What the task requires: Using the listing below, set down exactly the lines starting at the line that contains "of which one" and ending at the line that contains "e.mask == 0 ||", both included, and no others.
###
-- ==== Sys2Proof/Machine/Paths.lean ====
section
/-! DEFINITION. Machine/Paths.lean: the paths of a warp: blocks, the reconvergence stack, lanes that leave, joins that
complete, and slots that take a waiting path (R120 to R132). The top of the stack is the head of its list. -/

namespace Sys2Proof.Machine

/-! ### Blocks and reckoning signatures (R121) -/

/-- A block entered: SIG is 0 and the mask is latched. -/
def Slot.enter (x : Slot) : Slot := { x with sig := 0, latched := x.mask, resumed := false }

/-- One bit of the reflected CRC-32C. -/
def crcBit (c : Word) : Word := if c.getLsbD 0 then (c >>> 1) ^^^ 0x82F63B78#32 else c >>> 1

def crcByte (c : Word) (b : Byte) : Word :=
  crcBit (crcBit (crcBit (crcBit (crcBit (crcBit (crcBit (crcBit (c ^^^ b.setWidth 32))))))))

/-- SIG extended by bytes: the CRC-32C of what it covered and these after it. An empty block has 0. -/
def crcExtend (sig : Word) (bs : List Byte) : Word := ~~~(bs.foldl crcByte (~~~sig))

/-- A path that starts a block at a PC. -/
def freshPath (pc : DWord) (m : Word) : Slot := { pc := pc, mask := m, latched := m }

/-! ### The stack (R21) -/

/-- How many entries the warp's stack holds, below a handler's entry mark as well. -/
def Warp.depth (w : Warp) : Nat := w.stack.length + (match w.handler with | some h => h.stack.length | none => 0)

/-- Whether a push would make a 513th entry. -/
def Warp.full (w : Warp) : Bool := 512 ≤ w.depth

def Warp.push (w : Warp) (e : SEntry) : Warp := { w with stack := e :: w.stack }

/-- The first element that passes a test, and the others. -/
def takeFirst {α : Type} (p : α → Bool) : List α → Option (α × List α)
  | [] => none
  | x :: l => if p x then some (x, l) else (takeFirst p l).map fun (y, r) => (y, x :: r)

/-- The nesting counter of the lanes of a mask, changed (R120: the lanes of a slot have one). -/
def Warp.addNc (w : Warp) (m : Word) (d : Byte) : Warp := w.mapLanes m fun _ x => { x with nc := x.nc + d }

/-- The nesting counter of a slot: that of its lowest lane. -/
def Warp.nc (w : Warp) (side : Side) : Byte :=
  match lowLane (w.slot side).mask with
  | some l => (w.lane l).nc
  | none => 0

/-! ### Waiting paths (R127) -/

/-- A slot that waits with no lane: at the packer (R205), or in `inext.w` while the warp has no live lane (R208). -/
def Warp.idleWait (w : Warp) (side : Side) : Bool :=
  match (w.slot side).wait with
  | some ⟨.packer, _⟩ => true
  | some ⟨.fill _ _, _⟩ => w.live == 0
  | _ => false

/-- A free slot takes a resumed fault-split path, the one that was parked first of several (log entry 26: the spec does
not say), or else the topmost pending path. A slot that waits for items with no lane has no path to take. -/
def Warp.takePath (w : Warp) (side : Side) : Warp :=
  if (w.slot side).mask != 0 then w
  else
    match takeFirst (fun p => p.groups.isEmpty) w.parked with
    | some (p, rest) =>
      { w.setSlot side { pc := p.pc, mask := p.mask, latched := p.mask, resumed := true, denied := p.denied } with
        parked := rest }
    | none =>
      match takeFirst (fun e => e.kind == 3) w.stack with
      | some (e, rest) => { w.setSlot side (freshPath e.pc e.mask) with stack := rest }
      | none => if w.idleWait side then w else w.setSlot side {}

/-- A path takes a free slot, the named one first, or becomes a pending entry. -/
def Warp.addPath (w : Warp) (side : Side) (x : Slot) (depth : Byte) : Warp :=
  if (w.slot side).mask == 0 then w.setSlot side x
  else if (w.slot (otherSide side)).mask == 0 then w.setSlot (otherSide side) x
  else w.push ⟨x.pc, x.mask, 3, depth, 0⟩

/-! ### Completion (R126, R129, R132) -/

/-- The lanes that run or are parked. -/
def Warp.running (w : Warp) : Word := w.parked.foldl (fun m p => m ||| p.mask) (w.port.mask ||| w.star.mask)

/-- Whether some one path holds every lane of a mask. -/
def Warp.onePath (w : Warp) (above : List SEntry) (m : Word) : Bool :=
  m &&& ~~~w.port.mask == 0 || m &&& ~~~w.star.mask == 0 || w.parked.any (fun p => m &&& ~~~p.mask == 0) ||
  above.any (fun e => e.kind == 3 && m &&& ~~~e.mask == 0)

/-- Whether an entry with these above it is empty, is a join whose every lane has arrived, or is a split of which one
path is left. -/
def Warp.ripe (w : Warp) (above : List SEntry) (e : SEntry) : Bool :=
  e.mask == 0 ||
  (e.kind == 0 && e.mask &&& above.foldl (fun m x => m ||| x.mask) w.running == 0) ||
  (e.kind == 1 && w.onePath above e.mask)

/-- The topmost ripe entry, with what is above it (in reverse) and below it. -/
def Warp.findRipe (w : Warp) (above : List SEntry) : List SEntry → Option (List SEntry × SEntry × List SEntry)
  | [] => none
  | e :: rest => if w.ripe above e then some (above, e, rest) else w.findRipe (e :: above) rest

/-- A slot whose lanes lie in a finished split waits at its reconvergence point no more: its instruction is presented
again. -/
def Slot.freed (m : Word) (x : Slot) : Slot :=
  match x.wait with
  | some ⟨.split, _⟩ => if x.mask &&& m == 0 then x else { x with wait := none }
  | _ => x

/-- One ripe entry taken: an empty one is discarded, a completed join frees its merged path, a finished split is
popped, and a path that waited for the other one goes on. -/
def Warp.settleOne (w : Warp) : Option Warp :=
  match w.findRipe [] w.stack with
  | none => none
  | some (above, e, rest) =>
    if e.mask == 0 then some { w with stack := above.reverse ++ rest }
    else if e.kind == 1 then
      some ({ w with stack := above.reverse ++ rest, port := w.port.freed e.mask, star := w.star.freed e.mask }.addNc
        e.mask (-1))
    else
      let w := w.addNc e.mask (-1)
      let x := freshPath (e.pc + 16) e.mask
      if w.port.mask == 0 then some { w.setSlot .port x with stack := above.reverse ++ rest }
      else if w.star.mask == 0 then some { w.setSlot .star x with stack := above.reverse ++ rest }
      else some { w with stack := above.reverse ++ (⟨e.pc + 16, e.mask, 3, e.depth - 1, 0⟩ :: rest) }

/-- Ripe entries taken until none is left. -/
def Warp.settleAll : Nat → Warp → Warp
  | 0, w => w
  | n + 1, w =>
    match w.settleOne with
    | some w' => Warp.settleAll n w'
    | none => w

/-- Completed joins and finished splits are taken, and then free slots take waiting paths. -/
def Warp.settle (w : Warp) : Warp := ((Warp.settleAll (2 * w.stack.length + 1) w).takePath .port).takePath .star

/-! ### Lanes that leave (R129) -/

def Slot.drop (x : Slot) (m : Word) : Slot := { x with mask := x.mask &&& ~~~m, latched := x.latched &&& ~~~m }

def dropStack (m : Word) (l : List SEntry) : List SEntry := l.map fun e => { e with mask := e.mask &&& ~~~m }

def dropParked (m : Word) (l : List Parked) : List Parked :=
  (l.map fun p => { p with mask := p.mask &&& ~~~m }).filter fun p => p.mask != 0

/-- Lanes removed from every slot, entry and parked path, those saved at a trap entry too. -/
def Warp.drop (w : Warp) (m : Word) : Warp :=
  { w with
    port := w.port.drop m
    star := w.star.drop m
    stack := dropStack m w.stack
    parked := dropParked m w.parked
    handler := w.handler.map fun h =>
      { h with port := h.port.drop m, star := h.star.drop m, stack := dropStack m h.stack, parked := dropParked m h.parked } }

/-- Lanes that become vacant or dead, removed, and joins completed (R13, R129). -/
def Warp.lose (w : Warp) (m : Word) (st : LaneSt) : Warp :=
  ((w.mapLanes m fun _ x => { x with st := st }).drop m).settle

/-- A slot whose wait ends because its mask is gone waits for nothing. -/
def Slot.calm (x : Slot) : Slot := if x.mask == 0 then { x with wait := none } else x

end Sys2Proof.Machine
end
###
Output for this exercise:
/-- Whether an entry with these above it is empty, is a join whose every lane has arrived, or is a split of which one
path is left. -/
def Warp.ripe (w : Warp) (above : List SEntry) (e : SEntry) : Bool :=
  e.mask == 0 ||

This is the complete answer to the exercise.